Once your body is relaxed, clear your mind. If you can’t stop thinking, that’s okay. Keep trying but make sure you keep your body loose during the process.

When your mind is clear, imagine that you’re lying in a canoe on a calm lake on a clear sunny day or in a velvet hammock in a dark room. Do this until you feel like you’re ready to fall asleep then lay down in bed.

This is a great technique, though it does take a lot of mental concentration to be able to clear your mind and visualize yourself somewhere else.


Acupressure has been used in China for more than 5,000 years and is even recommended by the UCLA Center for East-West Medicine as a way to stress less and sleep more.

So, what’s acupressure? It’s a form of deep massage that uses the same principle as acupuncture. Both stimulate various acupoints to elicit a response in the body. While acupuncture uses needles, acupressure uses deep pressure.

There are a lot of acupoints on the body. Some of them, you can’t stimulate on your own. The good news is there are plenty of spots that can help with sleep that are well within reach.

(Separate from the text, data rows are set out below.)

-- ==== Sys2Proof/Certificates/Slice0/Obligations.lean ====
section
/-! DEFINITION. The statements for the provers. -/

open Sys2Proof Sys2Proof.Machine

/-- Each of ADD, SUB, AND, OR, XOR, ANDN, SHL, SHR, SRA, MIN, MAX, MINU, MAXU, SEL, ADDX, CLZ, POPC, SEXT and ZEXT completes whenever it runs and delivers after one context-cycle the value of R105's table; a destination of 0 delivers nothing. MUL, MULH, MULHU and MAD complete whenever they run and deliver after three context-cycles the low half of the product, the high half of the signed and of the unsigned product, and the destination's value at issue plus the product. -/
def Obligations.ScalarArithmetic : Prop :=
  (∀ (g : Guard) (d a b : BitVec 6) (p : BitVec 3),
    let A := fun s : State => s.srcA a
    let B := fun s : State => s.srcB b
    let n := fun s : State => (s.srcB b).toNat % 64
    GivesS (.add g d a b) d 1 (fun s => A s + B s) ∧
    GivesS (.sub g d a b) d 1 (fun s => A s - B s) ∧
    GivesS (.and g d a b) d 1 (fun s => A s &&& B s) ∧
    GivesS (.or g d a b) d 1 (fun s => A s ||| B s) ∧
    GivesS (.xor g d a b) d 1 (fun s => A s ^^^ B s) ∧
    GivesS (.andn g d a b) d 1 (fun s => A s &&& ~~~(B s)) ∧
    GivesS (.shl g d a b) d 1 (fun s => BitVec.ofNat 64 ((A s).toNat * 2 ^ n s)) ∧
    GivesS (.shr g d a b) d 1 (fun s => BitVec.ofNat 64 ((A s).toNat / 2 ^ n s)) ∧
    GivesS (.sra g d a b) d 1 (fun s => BitVec.ofInt 64 ((A s).toInt / 2 ^ n s)) ∧
    GivesS (.min g d a b) d 1 (fun s => BitVec.ofInt 64 (min (A s).toInt (B s).toInt)) ∧
    GivesS (.max g d a b) d 1 (fun s => BitVec.ofInt 64 (max (A s).toInt (B s).toInt)) ∧
    GivesS (.minu g d a b) d 1 (fun s => BitVec.ofNat 64 (min (A s).toNat (B s).toNat)) ∧
    GivesS (.maxu g d a b) d 1 (fun s => BitVec.ofNat 64 (max (A s).toNat (B s).toNat)) ∧
    GivesS (.sel g d a b p) d 1 (fun s => if readP s.regs p = true then A s else B s) ∧
    GivesS (.addx g d a b p) d 1 (fun s => A s + B s + (if readP s.regs p = true then 1 else 0)) ∧
    GivesS (.clz g d a) d 1 (fun s => BitVec.ofNat 64 (((List.range 64).takeWhile fun i => !(A s).getLsbD (63 - i)).length)) ∧
    GivesS (.popc g d a) d 1 (fun s => BitVec.ofNat 64 (((List.range 64).filter fun i => (A s).getLsbD i).length)) ∧
    (∀ w : BitVec 3, w.toNat < 3 →
      GivesS (.sext g d a w) d 1 (fun s => ((A s).setWidth (8 * 2 ^ w.toNat)).signExtend 64) ∧
      GivesS (.zext g d a w) d 1 (fun s => BitVec.ofNat 64 ((A s).toNat % 2 ^ (8 * 2 ^ w.toNat)))) ∧
    ∀ (s : State) (x : Dword) (L : Nat), s.deliver 0 x L = s) ∧
  (∀ (g : Guard) (d a b : BitVec 6),
    let A := fun s : State => s.srcA a
    let B := fun s : State => s.srcB b
    GivesS (.mul g d a b) d 3 (fun s => BitVec.ofInt 64 ((A s).toInt * (B s).toInt)) ∧
    GivesS (.mulh g d a b) d 3 (fun s => BitVec.ofInt 64 ((A s).toInt * (B s).toInt / 2 ^ 64)) ∧
    GivesS (.mulhu g d a b) d 3 (fun s => BitVec.ofNat 64 ((A s).toNat * (B s).toNat / 2 ^ 64)) ∧
    GivesS (.mad g d a b) d 3 (fun s => BitVec.ofNat 64 ((s.srcD d).toNat + (A s).toNat * (B s).toNat)))
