theorem meets_OrderingOps :
    let s := onCore 0 (bound { regs := { s := [(1, 0x00020001), (2, 0x00020000), (3, 0x1000), (4, 0x1001)] } })
    let h := inCtx 0 { h := true }
    let w := onCore 0 { ctxs := [(0, { strand := some ⟨1, 0, []⟩ }), (1, { seg := { rewinding := true } })] }
      { launches := [(1, { rc := { levels := [2 + 2 ^ 21] }, at_ := [(1, some ⟨0, 1⟩)] })] }
    let e := inCtx 0 { heldE := [⟨0, 0, 0, 0, .write [] none⟩] }
    let o := inCtx 0 { seg := { opened := true, rw := true } }
    let far := onCore 0 (bound { regs := { s := [(1, 0x00020001), (3, 0x1000)] }, acc := [⟨0, 0, 0, 8, .native 3⟩], seq := 1 })
    (∀ i ∈ [Instr.rdv g0 1, .fence g0 1 3, .fence g0 2 3], ∀ t ∈ [s, h, w, e, o, inCtx 0 {} 4], t.opRuns i = true) ∧
    (∀ t ∈ [s, w, e, o], t.isS = false ∧ t.me.h = false ∧ t.me.gangAbort = none) ∧
    (s.gangRewinds = false ∧ s.me.heldE = []) ∧ (inCtx 0 {} 4).isS = true ∧ (h.isS = false ∧ h.me.h = true) ∧
    w.gangRewinds = true ∧ (e.gangRewinds = false ∧ e.me.heldE ≠ []) ∧
    (s.setCur { s.cur with fin := finRdvRw }).cur.fin = finRdvRw ∧
    (s.me.seg.holds = false ∧ (s.storeFailure 1).isNone = true ∧ ((s.srcA 1).setWidth 16 : Half) ≠ 0 ∧
      (((s.srcA 1) >>> 16).setWidth 16 : Half) ≠ 0 ∧ ((s.srcA 2).setWidth 16 : Half) = 0 ∧
      s.farStores 1 = false ∧ s.farStores 0xFFFF = false) ∧
    (far.opRuns (.fence g0 1 3) = true ∧ far.me.seg.holds = false ∧ (far.storeFailure 1).isNone = true ∧ far.farStores 1 = true) ∧
    (far.opRuns (.strel g0 2 3 3 3) = true ∧ (far.storeFailure 0xFFFF).isNone = true ∧ far.farStores 0xFFFF = true ∧
      gives (far.storeParts 0x1000 (leBytes 8 0)) [⟨0x1000, none, 0, leBytes 8 0, false⟩] = true) ∧
    o.me.seg.holds = true ∧
    (s.opRuns (.strel g0 2 3 3 3) = true ∧ (s.srcA 3).toNat % 8 = 0 ∧
      gives (s.storeParts (s.srcA 3).toNat (leBytes 8 0x20000)) [⟨0x1000, none, 0, leBytes 8 0x20000, false⟩] = true ∧
      (s.storeFailure 0xFFFF).isNone = true) ∧
    (s.srcA 4).toNat % 8 ≠ 0 := by decide +kernel

/-- A job card without operands, another that has five, and `n` cards in core 0's queue. -/
def cards (ready : Bool) (n : Nat) : List Card := (List.range n).map fun i => ⟨i, 0x200, 1, 0, false, ready, 0, []⟩

def cardState (n : Nat) (ready : Bool) : State :=
  onCore 3 { bound { regs := { s := [(1, 0x200), (2, 0x201), (3, 0x300)] } } with pool := [(0x308, 5)] }
    { cards := cards ready n, spawnQ := if n = 0 then [] else [(0, List.replicate n (0, []))] }

theorem meets_SubmittingWork :
    let s := cardState 0 false
    (∀ n ∈ [0, 63, 64], let t := cardState n false
      (∀ i ∈ [Instr.spawn g0 1, .jcpush g0 1, .jcpush g0 3, .jcpop g0 1], t.opRuns i = true) ∧
      (t.isS = false ∧ t.isRegrow = false) ∧ (t.srcA 1).toNat % 256 = 0 ∧ (t.srcA 1).toNat % 128 = 0 ∧
      (t.windowCheck 0x200 256).isNone = true ∧ inWindow 0x200 = true ∧ t.me.seg.holds = false ∧
      (t.waitPerformed 2).isNone = true ∧ gives (t.devRead 0x200 256) (t.myCore.poolRead 0x200 256) = true ∧
      gives (t.devRead 0x200 128) (List.replicate 128 0) = true ∧ cardOk launch1 (List.replicate 128 0) = true ∧
      cardOk launch1 (t.myCore.poolRead 0x300 128) = false ∧ t.cardCore [] = 0 ∧
      t.cardsAt false 0 = n ∧ (Map.get [] t.dev.spawnQ 0).length = n) ∧
    (∀ c ∈ (cardState 1 true).dev.cards, c.ready = true ∧ c.die = false ∧ c.core = 0 ∧ c.launch = 1) ∧
    (s.me.reply (.cond 3 condCard) = none ∧ s.dev.cards = []) ∧
    (inCtx 3 { replies := [⟨.cond 3 condCard, [], 0⟩] }).me.reply (.cond 3 condCard) = some ⟨.cond 3 condCard, [], 0⟩ ∧
    (inCtx 3 {} 4).isS = true ∧ (s.srcA 2).toNat % 256 ≠ 0 ∧ (s.srcA 2).toNat % 128 ≠ 0 := by decide +kernel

To start, get into a comfortable position, close your eyes, take deep breaths, and relax as much as you can. Use deep, firm pressure with your fingertips, moving them in a circular motion if necessary. Here are some spots to try:

Step 1

  • The Spirit Gate. It’s located on the outer wrist, below the pinkie. If you feel around this area, you’ll find a small hollow. Put gentle pressure in this area is a circular motion and hold for two to three minutes, rolling your finger from one side of the point to the other throughout. Then, repeat on the other wrist.

Step 2

  • The Three Yin Intersection. This is above the ankle on the inside of your leg. Find the top of your ankle and move up about four finger widths. Then, apply pressure behind the bone for four to five seconds. (Rumor has it this is also an acupoint used to induce labor so be careful if you’re pregnant.)

Step 3

  • The Bubbling Spring. This point is located on the sole of your foot. It’s under your second toe right before you get to the arch of your foot. There’s actually a small depression there so it’s pretty easy to spot when you’re looking for it. Lie on your back and bend your knees so you can easily reach your feet. Then, curl your toes and feel for the depression. Once you find it, apply firm pressure and massage for a few minutes. Then, repeat on the other foot.

Step 4

  • Inner Frontier Gate. Another point that’s easy to reach on your own, the Inner Frontier Gate is on the inside of your forearm between the tendons. Put your arm out with palms facing up and place pressure about three finger widths down from your wrist. Make sure you’re going between the tendons. Hold pressure and massage for about five seconds.

Step 5

  • The Wind Pool. The Wind Pool is a little trickier to locate because it’s located on the back of your neck. Feel for the back of the jaw then move back toward the middle of the neck. You should feel a groove where the neck muscles attach. Place your hands behind your head, lace your fingers together, and use your thumbs to apply pressure in this area on both sides of the neck. Massage for four or five seconds.

Less Stress, More Sleep

Any of these methods can be done anywhere at anytime so, if one doesn’t work, it’s easy to just move on to the next one. Some of them can be done any time you need some extra help while others take a few weeks to kick in. For someone with chronic sleep problems, though, it’s always good to have more tools to try.